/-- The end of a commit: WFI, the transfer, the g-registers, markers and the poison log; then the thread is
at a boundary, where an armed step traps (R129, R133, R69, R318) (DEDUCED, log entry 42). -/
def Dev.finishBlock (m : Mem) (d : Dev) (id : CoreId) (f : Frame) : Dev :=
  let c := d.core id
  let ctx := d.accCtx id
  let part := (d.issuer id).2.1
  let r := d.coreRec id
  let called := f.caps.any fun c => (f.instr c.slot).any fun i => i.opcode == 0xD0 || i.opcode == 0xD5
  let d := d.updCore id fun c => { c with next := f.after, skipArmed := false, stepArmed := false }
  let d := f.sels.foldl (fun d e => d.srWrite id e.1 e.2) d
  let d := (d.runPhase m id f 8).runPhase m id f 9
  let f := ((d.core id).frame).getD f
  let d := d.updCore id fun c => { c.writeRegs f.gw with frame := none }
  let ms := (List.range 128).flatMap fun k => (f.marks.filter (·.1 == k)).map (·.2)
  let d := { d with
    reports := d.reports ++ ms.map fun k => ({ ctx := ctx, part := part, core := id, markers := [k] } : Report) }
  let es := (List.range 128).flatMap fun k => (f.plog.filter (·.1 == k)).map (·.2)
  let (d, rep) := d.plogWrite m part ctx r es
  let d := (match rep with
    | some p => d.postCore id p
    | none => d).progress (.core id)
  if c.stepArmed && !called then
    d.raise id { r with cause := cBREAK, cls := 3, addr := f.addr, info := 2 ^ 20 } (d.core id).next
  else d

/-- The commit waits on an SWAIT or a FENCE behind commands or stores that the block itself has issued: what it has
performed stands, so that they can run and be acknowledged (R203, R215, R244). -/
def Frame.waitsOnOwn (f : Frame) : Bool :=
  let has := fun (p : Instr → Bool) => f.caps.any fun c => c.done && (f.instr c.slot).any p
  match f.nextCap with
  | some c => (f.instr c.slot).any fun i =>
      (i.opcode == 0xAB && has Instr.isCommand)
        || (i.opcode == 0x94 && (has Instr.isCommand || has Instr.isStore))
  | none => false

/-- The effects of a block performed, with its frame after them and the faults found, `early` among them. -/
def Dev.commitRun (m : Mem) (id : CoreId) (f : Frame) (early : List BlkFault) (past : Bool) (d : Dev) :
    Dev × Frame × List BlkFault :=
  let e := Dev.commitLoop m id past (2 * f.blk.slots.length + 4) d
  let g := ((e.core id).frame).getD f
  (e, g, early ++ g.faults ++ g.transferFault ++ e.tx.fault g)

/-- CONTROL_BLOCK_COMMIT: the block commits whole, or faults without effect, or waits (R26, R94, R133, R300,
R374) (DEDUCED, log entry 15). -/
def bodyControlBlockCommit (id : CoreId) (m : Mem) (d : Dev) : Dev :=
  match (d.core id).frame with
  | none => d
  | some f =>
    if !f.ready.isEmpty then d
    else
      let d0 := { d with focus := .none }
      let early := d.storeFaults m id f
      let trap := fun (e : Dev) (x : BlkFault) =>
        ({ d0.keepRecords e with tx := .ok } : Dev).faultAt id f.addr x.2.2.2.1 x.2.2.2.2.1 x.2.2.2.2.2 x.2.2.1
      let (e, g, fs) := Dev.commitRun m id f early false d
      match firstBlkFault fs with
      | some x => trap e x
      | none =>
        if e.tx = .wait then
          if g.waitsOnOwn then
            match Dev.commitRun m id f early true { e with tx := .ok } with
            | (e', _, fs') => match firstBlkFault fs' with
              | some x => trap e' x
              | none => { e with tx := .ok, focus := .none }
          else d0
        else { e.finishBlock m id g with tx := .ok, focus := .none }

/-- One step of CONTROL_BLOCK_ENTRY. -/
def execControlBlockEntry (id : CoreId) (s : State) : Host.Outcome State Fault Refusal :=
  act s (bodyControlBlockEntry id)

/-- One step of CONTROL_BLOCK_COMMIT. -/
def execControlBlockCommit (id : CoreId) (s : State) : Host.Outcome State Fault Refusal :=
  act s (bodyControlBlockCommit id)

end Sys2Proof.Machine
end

━━━━━━━━━━━━━━━━━━━━━━━━━━━━━━

**Task goal:** Reproduce the entries exactly, but only from their first line to the line holding "let d := (match rep with", with that last line kept.

**Result:**
/-- The end of a commit: WFI, the transfer, the g-registers, markers and the poison log; then the thread is
at a boundary, where an armed step traps (R129, R133, R69, R318) (DEDUCED, log entry 42). -/
def Dev.finishBlock (m : Mem) (d : Dev) (id : CoreId) (f : Frame) : Dev :=
  let c := d.core id
  let ctx := d.accCtx id
  let part := (d.issuer id).2.1
  let r := d.coreRec id
  let called := f.caps.any fun c => (f.instr c.slot).any fun i => i.opcode == 0xD0 || i.opcode == 0xD5
  let d := d.updCore id fun c => { c with next := f.after, skipArmed := false, stepArmed := false }
  let d := f.sels.foldl (fun d e => d.srWrite id e.1 e.2) d
  let d := (d.runPhase m id f 8).runPhase m id f 9
  let f := ((d.core id).frame).getD f
  let d := d.updCore id fun c => { c.writeRegs f.gw with frame := none }
  let ms := (List.range 128).flatMap fun k => (f.marks.filter (·.1 == k)).map (·.2)
  let d := { d with
    reports := d.reports ++ ms.map fun k => ({ ctx := ctx, part := part, core := id, markers := [k] } : Report) }
  let es := (List.range 128).flatMap fun k => (f.plog.filter (·.1 == k)).map (·.2)
  let (d, rep) := d.plogWrite m part ctx r es
  let d := (match rep with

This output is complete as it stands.